_Exercise details_: Go to the line in the entries below that holds "if g.fallback &&" and repeat exactly from there through the line that holds "s.verifyEnded r g out", inclusive.
-- Opening Marker --
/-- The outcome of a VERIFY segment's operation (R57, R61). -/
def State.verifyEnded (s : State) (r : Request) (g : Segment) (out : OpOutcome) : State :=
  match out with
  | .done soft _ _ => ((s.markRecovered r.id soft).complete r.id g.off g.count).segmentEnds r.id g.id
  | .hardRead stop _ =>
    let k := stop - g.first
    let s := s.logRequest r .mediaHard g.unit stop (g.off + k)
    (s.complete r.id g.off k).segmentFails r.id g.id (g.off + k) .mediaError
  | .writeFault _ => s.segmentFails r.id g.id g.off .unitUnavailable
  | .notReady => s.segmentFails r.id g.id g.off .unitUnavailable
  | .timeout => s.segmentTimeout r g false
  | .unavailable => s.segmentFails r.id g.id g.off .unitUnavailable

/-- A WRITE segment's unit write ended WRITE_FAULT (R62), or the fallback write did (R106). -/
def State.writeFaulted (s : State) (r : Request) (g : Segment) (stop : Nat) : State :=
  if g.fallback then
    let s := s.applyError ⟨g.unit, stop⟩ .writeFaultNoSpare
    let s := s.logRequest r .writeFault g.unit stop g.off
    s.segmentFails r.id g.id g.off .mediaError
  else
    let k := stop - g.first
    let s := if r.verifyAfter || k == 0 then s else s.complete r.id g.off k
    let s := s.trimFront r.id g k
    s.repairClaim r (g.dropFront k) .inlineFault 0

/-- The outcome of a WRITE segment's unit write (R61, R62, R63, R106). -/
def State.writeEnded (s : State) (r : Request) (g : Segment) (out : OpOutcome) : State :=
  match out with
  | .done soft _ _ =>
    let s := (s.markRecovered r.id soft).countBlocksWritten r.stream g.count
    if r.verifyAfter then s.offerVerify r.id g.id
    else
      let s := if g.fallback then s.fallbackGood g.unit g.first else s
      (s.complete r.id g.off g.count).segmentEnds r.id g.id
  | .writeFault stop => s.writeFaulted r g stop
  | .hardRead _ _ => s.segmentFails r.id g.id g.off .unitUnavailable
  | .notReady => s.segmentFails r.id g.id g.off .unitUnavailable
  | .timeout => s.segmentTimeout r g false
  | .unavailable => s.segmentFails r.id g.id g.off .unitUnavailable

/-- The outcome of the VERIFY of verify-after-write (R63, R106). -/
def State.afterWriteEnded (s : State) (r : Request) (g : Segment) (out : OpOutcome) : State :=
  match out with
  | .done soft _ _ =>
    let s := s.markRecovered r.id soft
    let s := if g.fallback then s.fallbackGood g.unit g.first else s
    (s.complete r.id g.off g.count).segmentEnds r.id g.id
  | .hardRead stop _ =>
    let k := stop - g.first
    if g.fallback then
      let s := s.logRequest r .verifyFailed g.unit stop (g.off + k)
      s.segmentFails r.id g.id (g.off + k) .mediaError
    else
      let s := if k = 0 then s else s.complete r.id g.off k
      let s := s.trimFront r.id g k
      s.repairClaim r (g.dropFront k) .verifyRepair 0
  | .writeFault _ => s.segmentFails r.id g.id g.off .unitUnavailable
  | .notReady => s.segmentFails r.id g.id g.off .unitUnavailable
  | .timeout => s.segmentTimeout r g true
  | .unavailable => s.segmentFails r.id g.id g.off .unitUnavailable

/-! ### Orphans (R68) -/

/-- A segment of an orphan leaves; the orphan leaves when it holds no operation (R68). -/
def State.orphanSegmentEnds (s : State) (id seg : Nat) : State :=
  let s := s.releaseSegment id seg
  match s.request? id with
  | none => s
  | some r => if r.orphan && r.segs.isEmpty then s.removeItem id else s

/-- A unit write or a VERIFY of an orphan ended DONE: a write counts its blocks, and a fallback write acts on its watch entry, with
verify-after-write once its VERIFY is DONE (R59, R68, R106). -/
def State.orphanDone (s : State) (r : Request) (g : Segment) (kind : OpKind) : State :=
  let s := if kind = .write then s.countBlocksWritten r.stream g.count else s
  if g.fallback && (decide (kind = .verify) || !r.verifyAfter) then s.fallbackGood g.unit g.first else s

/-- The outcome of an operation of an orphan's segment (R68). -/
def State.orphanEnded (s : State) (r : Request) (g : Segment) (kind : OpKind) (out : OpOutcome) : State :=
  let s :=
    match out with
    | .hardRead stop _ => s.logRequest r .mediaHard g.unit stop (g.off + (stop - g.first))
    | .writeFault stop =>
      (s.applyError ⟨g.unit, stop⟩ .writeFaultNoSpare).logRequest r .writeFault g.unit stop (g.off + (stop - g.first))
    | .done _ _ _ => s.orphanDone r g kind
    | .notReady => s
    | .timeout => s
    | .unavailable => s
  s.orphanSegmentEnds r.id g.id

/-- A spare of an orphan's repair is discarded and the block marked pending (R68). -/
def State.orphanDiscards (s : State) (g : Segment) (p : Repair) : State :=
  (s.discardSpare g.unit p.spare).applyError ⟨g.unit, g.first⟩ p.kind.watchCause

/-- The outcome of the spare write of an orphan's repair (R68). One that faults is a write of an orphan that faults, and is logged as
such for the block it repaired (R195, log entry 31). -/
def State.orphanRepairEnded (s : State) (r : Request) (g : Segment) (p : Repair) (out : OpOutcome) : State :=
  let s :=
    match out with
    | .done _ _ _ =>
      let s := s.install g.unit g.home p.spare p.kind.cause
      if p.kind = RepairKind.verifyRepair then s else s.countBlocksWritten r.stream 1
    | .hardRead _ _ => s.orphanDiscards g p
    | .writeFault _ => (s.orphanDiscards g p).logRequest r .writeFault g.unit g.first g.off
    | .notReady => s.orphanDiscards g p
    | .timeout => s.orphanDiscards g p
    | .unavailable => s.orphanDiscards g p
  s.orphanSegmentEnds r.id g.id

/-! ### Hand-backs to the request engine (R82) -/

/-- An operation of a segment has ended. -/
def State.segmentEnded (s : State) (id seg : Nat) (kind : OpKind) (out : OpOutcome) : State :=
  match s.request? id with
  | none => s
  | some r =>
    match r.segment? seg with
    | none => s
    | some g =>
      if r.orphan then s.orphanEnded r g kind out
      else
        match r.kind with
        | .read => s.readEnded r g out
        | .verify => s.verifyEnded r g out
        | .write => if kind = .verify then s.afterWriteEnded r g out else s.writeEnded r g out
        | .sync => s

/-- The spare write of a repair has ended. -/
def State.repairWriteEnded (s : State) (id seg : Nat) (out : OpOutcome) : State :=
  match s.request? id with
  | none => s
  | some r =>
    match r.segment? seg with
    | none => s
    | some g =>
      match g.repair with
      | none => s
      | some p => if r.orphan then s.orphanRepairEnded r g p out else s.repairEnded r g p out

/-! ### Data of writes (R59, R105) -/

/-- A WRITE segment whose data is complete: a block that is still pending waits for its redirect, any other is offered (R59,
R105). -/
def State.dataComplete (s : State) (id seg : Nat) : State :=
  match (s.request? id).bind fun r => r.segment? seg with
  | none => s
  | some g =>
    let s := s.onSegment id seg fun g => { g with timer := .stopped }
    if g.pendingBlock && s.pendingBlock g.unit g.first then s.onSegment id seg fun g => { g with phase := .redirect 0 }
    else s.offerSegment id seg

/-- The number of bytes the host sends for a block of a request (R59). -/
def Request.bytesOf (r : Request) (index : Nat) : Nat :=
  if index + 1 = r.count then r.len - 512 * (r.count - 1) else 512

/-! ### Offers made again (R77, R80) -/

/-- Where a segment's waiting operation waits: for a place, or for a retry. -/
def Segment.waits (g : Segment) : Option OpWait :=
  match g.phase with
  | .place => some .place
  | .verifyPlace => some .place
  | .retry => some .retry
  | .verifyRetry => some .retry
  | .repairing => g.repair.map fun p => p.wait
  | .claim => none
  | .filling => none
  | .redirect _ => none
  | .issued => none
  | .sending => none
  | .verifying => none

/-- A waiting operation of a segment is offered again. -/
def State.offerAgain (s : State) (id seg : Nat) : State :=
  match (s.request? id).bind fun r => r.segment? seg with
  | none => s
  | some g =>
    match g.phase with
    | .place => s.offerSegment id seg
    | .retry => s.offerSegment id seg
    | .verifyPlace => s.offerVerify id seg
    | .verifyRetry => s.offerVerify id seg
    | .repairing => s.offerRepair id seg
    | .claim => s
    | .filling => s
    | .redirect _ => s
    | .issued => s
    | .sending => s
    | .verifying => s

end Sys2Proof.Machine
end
-- Closing Marker --
_Answer section_:
  if g.fallback && (decide (kind = .verify) || !r.verifyAfter) then s.fallbackGood g.unit g.first else s

/-- The outcome of an operation of an orphan's segment (R68). -/
def State.orphanEnded (s : State) (r : Request) (g : Segment) (kind : OpKind) (out : OpOutcome) : State :=
  let s :=
    match out with
    | .hardRead stop _ => s.logRequest r .mediaHard g.unit stop (g.off + (stop - g.first))
    | .writeFault stop =>
      (s.applyError ⟨g.unit, stop⟩ .writeFaultNoSpare).logRequest r .writeFault g.unit stop (g.off + (stop - g.first))
    | .done _ _ _ => s.orphanDone r g kind
    | .notReady => s
    | .timeout => s
    | .unavailable => s
  s.orphanSegmentEnds r.id g.id

/-- A spare of an orphan's repair is discarded and the block marked pending (R68). -/
def State.orphanDiscards (s : State) (g : Segment) (p : Repair) : State :=
  (s.discardSpare g.unit p.spare).applyError ⟨g.unit, g.first⟩ p.kind.watchCause

/-- The outcome of the spare write of an orphan's repair (R68). One that faults is a write of an orphan that faults, and is logged as
such for the block it repaired (R195, log entry 31). -/
def State.orphanRepairEnded (s : State) (r : Request) (g : Segment) (p : Repair) (out : OpOutcome) : State :=
  let s :=
    match out with
    | .done _ _ _ =>
      let s := s.install g.unit g.home p.spare p.kind.cause
      if p.kind = RepairKind.verifyRepair then s else s.countBlocksWritten r.stream 1
    | .hardRead _ _ => s.orphanDiscards g p
    | .writeFault _ => (s.orphanDiscards g p).logRequest r .writeFault g.unit g.first g.off
    | .notReady => s.orphanDiscards g p
    | .timeout => s.orphanDiscards g p
    | .unavailable => s.orphanDiscards g p
  s.orphanSegmentEnds r.id g.id

/-! ### Hand-backs to the request engine (R82) -/

/-- An operation of a segment has ended. -/
def State.segmentEnded (s : State) (id seg : Nat) (kind : OpKind) (out : OpOutcome) : State :=
  match s.request? id with
  | none => s
  | some r =>
    match r.segment? seg with
    | none => s
    | some g =>
      if r.orphan then s.orphanEnded r g kind out
      else
        match r.kind with
        | .read => s.readEnded r g out
        | .verify => s.verifyEnded r g out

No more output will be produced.